BR112016002722B1 - Scaffolding unit to be attached to a bridge or similar decking structure - Google Patents

Abstract

SCAFFOLDING. Scaffolding unit to be fixed to the decking structure of a bridge or the like comprises a set of arms (2) for carrying work levels and the necessary supporting structure in the work and fixing frame (1) for fixing the set of arms to the top surface of the decking structure. The set of arms (2) is connected to the fixing frame by means of a rotated parallelogram (3, 6, 11, 12).

Description

FIELD OF THE INVENTION

[0001] The present invention relates to the scaffolding unit intended to form work platforms and supporting structures required at work for use in connection with repair, installation and maintenance work on bridges and other structures with a decking.

[0002] Specifically, the invention relates to the creation of repair scaffolding for bridges.

FUNDAMENTALS OF THE INVENTION

[0003] Publication WO2008132277 discloses an arrangement of scaffolding suitable for bridge deck repair work. The arrangement consists of a number of scaffold supports to be installed on the bridge deck, which are supported from the bridge by bolting the support to the upper surface of the bridge deck and then loading the support onto supporting elements, pivoting on the lower surface. from the dais.

[0004] Publication WO2012062968 discloses a fastening element for fastening a scaffold support to the decking of a bridge. The scaffold support to be fixed is arranged to be loaded onto two support points for the upper side of the bridge deck. At least one of the support points is arranged to receive the compressive force of the fastening elements attached to the bridge deck and at least one is arranged to receive the pulling force. The fastening element is arranged to be releasably secured to the bridge deck with at least two fastening means and comprises at least one fastening means for securing the fastening element to the support point receiving the pulling force of the scaffold support.

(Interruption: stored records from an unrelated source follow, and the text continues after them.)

-- ==== Sys2Proof/Machine/Agents.lean ====
section
/-! DEFINITION. Who moves, and the core's step (40_command_execution.md R72, R75, R76). -/

namespace Sys2Proof.Machine

/-- Who moves next: as `turns` says; once it is used up, the core if BUSY (its completion is weakly fair,
70_reset_and_hazards.md R152), else the host (log entry 2). -/
def State.nextTurn (s : State) : Turn :=
  match s.turns with
  | t :: _ => t
  | [] => if s.busy then .core else .host

/-- Use up the turn. -/
def State.endTurn (s : State) : State := { s with turns := s.turns.tail }

/-- `Exec(PEND, S)` applied (40_command_execution.md R75, R76): decode the accepted word, at completion, and run it; an illegal word
completes with ILLEGAL_COMMAND and no other effect (30_encoding.md R68, R69). -/
def completion (s : State) : Host.Outcome State Fault Refusal :=
  match decode s.pend with
  | .instr i => exec i s
  | .illegal r => complete (.failure (illegalCommand r)) s

/-- The core's step: completion, "enabled iff `BUSY = 1`"; nothing when it is idle (60_exceptions.md R140). -/
def coreStep (s : State) : Host.Outcome State Fault Refusal :=
  if s.busy then completion s else .next s

/-- One step of the agent whose turn it is. -/
def stepOf (t : Turn) (s : State) : Host.Outcome State Fault Refusal :=
  match t with
  | .core => coreStep s
  | .host => .next s.hostStep
  | .reset => .next s.assertReset

/-- The word accepted and the core's turn next: where the core takes its next command from (log entry 10). -/
def State.placeCommand (w : Word) (s : State) : State := { s.accept w with turns := .core :: s.turns }

end Sys2Proof.Machine
end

[0005] As scaffold supports must be able to carry a really large load of repair tools, repair workers, and possibly foundry structure and the like, the supports easily become quite compact. Thus, lifting means are needed to handle them and heavy vehicles to transport them. Also, installing the brackets typically requires several people. All these factors increase repair costs.

[0006] Another factor that slows down repair work and increases costs is that the vertical adjustment margin of the supports in relation to the bridge deck is very small. Also, in some cases, raising the support level in relation to the bridge deck causes it to lean which makes the work difficult or must be compensated in some way. Due to heavy loads, all adjustment elements and operating devices must be sized to be heavy; which increases the weight and costs of the structure.

[0007] The scaffold also requires special attachment devices, such as screws that extend through the bridge decking and possibly a flat surface on the decking for attachment. The formwork required for repair and foundation of the bridge end must be jacked up and continuous casting in the longitudinal direction of the bridge or decking is not possible. Work is also obstructed by the support required by scaffolding against the underside of the bridge.

[0008] The present invention aims to create a solution, in which the position of the support level formed by the scaffold can be easily changed in the height direction.

[0009] The invention also aims to create a solution in which the height direction adjustment does not change the lateral positioning.

[0010] Additionally, embodiments of the invention are intended to create scaffolding, which can, when desired, be transported in parts or assembled at the point of use.

[0011] Additionally, the embodiments of the invention are intended to create scaffolding, whose structure is simple and easily manufactured.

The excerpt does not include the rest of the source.